**Instructions to follow:**
The answer must be every line from the entries below that includes "Releases".

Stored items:
━━━━━━━━━━
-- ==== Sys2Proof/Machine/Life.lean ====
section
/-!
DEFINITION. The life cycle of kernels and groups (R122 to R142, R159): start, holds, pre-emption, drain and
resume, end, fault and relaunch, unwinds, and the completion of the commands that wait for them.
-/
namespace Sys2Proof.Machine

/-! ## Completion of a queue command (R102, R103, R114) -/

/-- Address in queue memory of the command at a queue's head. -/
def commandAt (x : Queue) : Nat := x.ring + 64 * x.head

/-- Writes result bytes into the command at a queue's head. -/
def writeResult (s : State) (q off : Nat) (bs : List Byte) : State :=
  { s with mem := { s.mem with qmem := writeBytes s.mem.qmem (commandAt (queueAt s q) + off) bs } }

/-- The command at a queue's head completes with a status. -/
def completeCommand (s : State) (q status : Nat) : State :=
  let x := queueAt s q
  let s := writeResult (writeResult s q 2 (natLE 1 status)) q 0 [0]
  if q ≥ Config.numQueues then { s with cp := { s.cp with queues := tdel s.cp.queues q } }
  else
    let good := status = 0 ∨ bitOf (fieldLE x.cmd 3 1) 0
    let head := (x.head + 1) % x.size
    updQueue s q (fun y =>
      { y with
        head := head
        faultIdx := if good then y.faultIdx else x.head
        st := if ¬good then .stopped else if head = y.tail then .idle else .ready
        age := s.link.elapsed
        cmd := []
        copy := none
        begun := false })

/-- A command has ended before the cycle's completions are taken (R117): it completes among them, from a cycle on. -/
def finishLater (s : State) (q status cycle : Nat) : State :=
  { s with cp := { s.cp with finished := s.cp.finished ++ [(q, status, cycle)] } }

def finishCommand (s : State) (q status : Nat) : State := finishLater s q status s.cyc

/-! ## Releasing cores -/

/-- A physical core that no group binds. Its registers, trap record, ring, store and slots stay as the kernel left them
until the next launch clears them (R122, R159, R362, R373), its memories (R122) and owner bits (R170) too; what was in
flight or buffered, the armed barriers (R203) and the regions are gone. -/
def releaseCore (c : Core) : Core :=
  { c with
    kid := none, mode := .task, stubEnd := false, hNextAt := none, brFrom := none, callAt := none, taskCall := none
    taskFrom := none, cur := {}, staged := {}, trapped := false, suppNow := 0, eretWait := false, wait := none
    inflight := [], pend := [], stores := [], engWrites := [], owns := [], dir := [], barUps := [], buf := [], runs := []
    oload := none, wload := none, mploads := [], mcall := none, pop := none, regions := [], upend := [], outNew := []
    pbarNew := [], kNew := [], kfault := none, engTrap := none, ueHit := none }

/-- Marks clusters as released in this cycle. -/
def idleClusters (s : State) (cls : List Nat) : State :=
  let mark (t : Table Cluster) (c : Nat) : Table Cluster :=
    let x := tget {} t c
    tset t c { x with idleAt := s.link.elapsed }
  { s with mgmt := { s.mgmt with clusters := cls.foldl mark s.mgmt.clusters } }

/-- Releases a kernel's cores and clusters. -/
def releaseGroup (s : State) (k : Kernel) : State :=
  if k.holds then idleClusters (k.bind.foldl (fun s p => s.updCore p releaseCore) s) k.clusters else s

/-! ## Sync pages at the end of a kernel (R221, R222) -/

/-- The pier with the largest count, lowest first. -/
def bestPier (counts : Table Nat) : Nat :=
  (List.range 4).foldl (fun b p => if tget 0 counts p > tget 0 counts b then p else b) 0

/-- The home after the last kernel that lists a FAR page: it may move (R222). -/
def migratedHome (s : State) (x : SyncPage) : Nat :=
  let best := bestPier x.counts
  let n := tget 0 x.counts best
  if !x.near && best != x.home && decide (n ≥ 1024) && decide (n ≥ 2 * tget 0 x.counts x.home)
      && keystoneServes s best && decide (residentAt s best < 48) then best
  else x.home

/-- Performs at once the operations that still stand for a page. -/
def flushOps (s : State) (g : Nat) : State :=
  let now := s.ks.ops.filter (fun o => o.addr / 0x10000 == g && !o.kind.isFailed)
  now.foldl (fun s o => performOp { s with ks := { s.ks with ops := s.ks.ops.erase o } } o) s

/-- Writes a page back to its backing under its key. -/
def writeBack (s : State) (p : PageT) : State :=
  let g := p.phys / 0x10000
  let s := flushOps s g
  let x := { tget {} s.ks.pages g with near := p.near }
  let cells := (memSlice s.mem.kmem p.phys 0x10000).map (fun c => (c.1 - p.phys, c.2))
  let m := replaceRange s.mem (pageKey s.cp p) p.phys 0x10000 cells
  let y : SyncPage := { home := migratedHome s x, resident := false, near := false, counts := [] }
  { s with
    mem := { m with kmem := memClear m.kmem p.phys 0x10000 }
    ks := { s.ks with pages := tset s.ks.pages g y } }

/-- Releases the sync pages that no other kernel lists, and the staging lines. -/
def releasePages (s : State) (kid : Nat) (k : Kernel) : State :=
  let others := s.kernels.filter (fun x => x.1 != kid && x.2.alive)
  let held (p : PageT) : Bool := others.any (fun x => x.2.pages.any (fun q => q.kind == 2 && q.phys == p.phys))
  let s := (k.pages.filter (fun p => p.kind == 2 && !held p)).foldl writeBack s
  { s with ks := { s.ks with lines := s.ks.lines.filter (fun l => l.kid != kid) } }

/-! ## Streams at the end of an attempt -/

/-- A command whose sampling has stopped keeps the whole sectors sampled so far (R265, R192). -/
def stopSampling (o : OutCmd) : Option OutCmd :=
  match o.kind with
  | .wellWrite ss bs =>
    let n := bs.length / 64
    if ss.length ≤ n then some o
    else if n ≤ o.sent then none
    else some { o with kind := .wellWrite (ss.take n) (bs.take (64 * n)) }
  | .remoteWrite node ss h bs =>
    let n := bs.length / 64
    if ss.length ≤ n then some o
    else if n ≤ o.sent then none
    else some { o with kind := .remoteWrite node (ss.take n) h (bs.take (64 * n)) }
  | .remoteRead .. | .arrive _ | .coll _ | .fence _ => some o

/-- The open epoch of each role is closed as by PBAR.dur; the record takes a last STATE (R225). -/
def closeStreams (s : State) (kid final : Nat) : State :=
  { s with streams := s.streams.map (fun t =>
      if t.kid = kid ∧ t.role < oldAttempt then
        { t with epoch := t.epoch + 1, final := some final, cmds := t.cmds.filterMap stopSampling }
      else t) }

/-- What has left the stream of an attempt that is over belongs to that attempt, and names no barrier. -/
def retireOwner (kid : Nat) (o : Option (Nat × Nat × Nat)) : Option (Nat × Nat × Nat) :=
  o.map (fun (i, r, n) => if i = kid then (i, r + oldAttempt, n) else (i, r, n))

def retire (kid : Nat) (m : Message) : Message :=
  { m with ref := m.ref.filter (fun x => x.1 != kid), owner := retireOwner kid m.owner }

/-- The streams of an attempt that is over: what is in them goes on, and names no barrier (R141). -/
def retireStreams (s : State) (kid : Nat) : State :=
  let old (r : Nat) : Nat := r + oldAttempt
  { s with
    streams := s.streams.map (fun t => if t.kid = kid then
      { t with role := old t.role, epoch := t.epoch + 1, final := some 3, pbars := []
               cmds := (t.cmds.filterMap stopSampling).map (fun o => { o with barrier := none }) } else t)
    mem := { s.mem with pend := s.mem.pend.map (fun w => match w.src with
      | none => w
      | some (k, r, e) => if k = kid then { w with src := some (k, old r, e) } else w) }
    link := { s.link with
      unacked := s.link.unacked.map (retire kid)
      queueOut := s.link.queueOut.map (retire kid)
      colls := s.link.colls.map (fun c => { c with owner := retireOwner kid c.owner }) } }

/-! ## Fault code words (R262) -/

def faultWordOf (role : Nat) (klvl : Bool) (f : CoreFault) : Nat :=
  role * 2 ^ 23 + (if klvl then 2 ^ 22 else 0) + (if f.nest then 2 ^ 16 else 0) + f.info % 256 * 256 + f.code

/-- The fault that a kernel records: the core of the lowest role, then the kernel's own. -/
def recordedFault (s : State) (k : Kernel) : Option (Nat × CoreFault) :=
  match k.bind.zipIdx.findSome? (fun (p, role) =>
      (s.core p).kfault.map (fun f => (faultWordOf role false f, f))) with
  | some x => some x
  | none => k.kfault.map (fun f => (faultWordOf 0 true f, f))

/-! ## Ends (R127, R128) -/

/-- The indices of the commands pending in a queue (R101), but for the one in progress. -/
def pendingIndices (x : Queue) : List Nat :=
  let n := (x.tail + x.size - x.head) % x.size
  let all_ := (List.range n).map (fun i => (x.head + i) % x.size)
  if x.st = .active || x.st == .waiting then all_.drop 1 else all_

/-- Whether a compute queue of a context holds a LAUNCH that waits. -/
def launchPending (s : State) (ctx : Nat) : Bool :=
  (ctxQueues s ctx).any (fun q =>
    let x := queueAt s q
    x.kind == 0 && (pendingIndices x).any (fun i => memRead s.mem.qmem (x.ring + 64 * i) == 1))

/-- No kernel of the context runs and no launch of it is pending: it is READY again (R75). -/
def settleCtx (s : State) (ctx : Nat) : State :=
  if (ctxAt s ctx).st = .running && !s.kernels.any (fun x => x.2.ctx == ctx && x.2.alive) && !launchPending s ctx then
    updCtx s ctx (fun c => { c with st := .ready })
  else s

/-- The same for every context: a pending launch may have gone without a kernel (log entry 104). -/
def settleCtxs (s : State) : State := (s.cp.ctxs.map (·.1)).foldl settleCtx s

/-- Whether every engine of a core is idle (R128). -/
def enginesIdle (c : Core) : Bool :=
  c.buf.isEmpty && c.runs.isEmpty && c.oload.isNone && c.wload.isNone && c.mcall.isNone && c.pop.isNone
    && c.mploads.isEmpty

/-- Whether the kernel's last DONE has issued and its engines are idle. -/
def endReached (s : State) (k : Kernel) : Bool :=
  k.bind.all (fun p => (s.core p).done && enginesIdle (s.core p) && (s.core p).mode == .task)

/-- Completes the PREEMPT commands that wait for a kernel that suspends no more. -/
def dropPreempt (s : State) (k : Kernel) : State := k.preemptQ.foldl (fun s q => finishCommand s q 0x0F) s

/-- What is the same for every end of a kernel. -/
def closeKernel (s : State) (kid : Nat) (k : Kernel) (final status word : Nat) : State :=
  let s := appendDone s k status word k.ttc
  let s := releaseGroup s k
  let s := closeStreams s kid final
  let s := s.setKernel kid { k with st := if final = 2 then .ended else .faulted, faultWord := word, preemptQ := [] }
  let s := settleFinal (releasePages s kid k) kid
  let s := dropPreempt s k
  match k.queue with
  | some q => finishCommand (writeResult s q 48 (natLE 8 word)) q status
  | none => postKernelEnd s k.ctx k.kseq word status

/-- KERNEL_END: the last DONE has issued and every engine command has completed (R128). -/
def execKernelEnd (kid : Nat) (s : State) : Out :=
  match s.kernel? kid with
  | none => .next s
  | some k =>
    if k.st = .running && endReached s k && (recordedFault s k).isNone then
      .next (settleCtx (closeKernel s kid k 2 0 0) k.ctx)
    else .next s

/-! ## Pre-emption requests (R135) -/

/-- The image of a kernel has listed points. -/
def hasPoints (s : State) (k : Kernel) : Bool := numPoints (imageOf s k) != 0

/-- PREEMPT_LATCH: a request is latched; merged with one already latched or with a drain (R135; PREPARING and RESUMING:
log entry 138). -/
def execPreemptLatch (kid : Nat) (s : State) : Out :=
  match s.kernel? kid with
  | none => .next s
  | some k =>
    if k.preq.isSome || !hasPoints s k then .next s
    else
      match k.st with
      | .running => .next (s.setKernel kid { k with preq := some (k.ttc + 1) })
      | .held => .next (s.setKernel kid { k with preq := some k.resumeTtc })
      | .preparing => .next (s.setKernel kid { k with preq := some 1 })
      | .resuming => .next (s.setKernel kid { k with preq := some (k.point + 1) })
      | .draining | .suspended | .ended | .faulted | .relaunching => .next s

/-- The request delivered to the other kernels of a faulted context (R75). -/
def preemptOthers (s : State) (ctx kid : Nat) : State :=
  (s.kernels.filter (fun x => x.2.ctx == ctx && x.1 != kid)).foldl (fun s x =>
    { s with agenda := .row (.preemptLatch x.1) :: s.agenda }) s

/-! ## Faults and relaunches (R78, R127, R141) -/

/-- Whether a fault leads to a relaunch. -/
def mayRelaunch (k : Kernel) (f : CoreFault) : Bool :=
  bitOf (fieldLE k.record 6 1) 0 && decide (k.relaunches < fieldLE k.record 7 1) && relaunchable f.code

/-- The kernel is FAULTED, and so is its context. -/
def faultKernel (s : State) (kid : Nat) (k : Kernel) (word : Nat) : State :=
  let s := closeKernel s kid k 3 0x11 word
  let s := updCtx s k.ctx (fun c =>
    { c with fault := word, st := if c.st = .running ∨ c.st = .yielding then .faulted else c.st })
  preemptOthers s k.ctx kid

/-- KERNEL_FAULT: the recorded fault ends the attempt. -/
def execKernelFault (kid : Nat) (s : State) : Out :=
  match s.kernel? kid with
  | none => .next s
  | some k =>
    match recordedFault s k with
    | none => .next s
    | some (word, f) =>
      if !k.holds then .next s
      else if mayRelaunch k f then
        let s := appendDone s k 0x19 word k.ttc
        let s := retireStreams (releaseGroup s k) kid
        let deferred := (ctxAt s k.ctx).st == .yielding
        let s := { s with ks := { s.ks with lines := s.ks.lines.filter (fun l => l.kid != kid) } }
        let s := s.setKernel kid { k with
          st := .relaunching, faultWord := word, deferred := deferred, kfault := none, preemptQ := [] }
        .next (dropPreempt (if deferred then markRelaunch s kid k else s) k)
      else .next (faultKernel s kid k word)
━━━━━━━━━━
**Reply to the exercise:**
/-- Releases a kernel's cores and clusters. -/
/-- Releases the sync pages that no other kernel lists, and the staging lines. -/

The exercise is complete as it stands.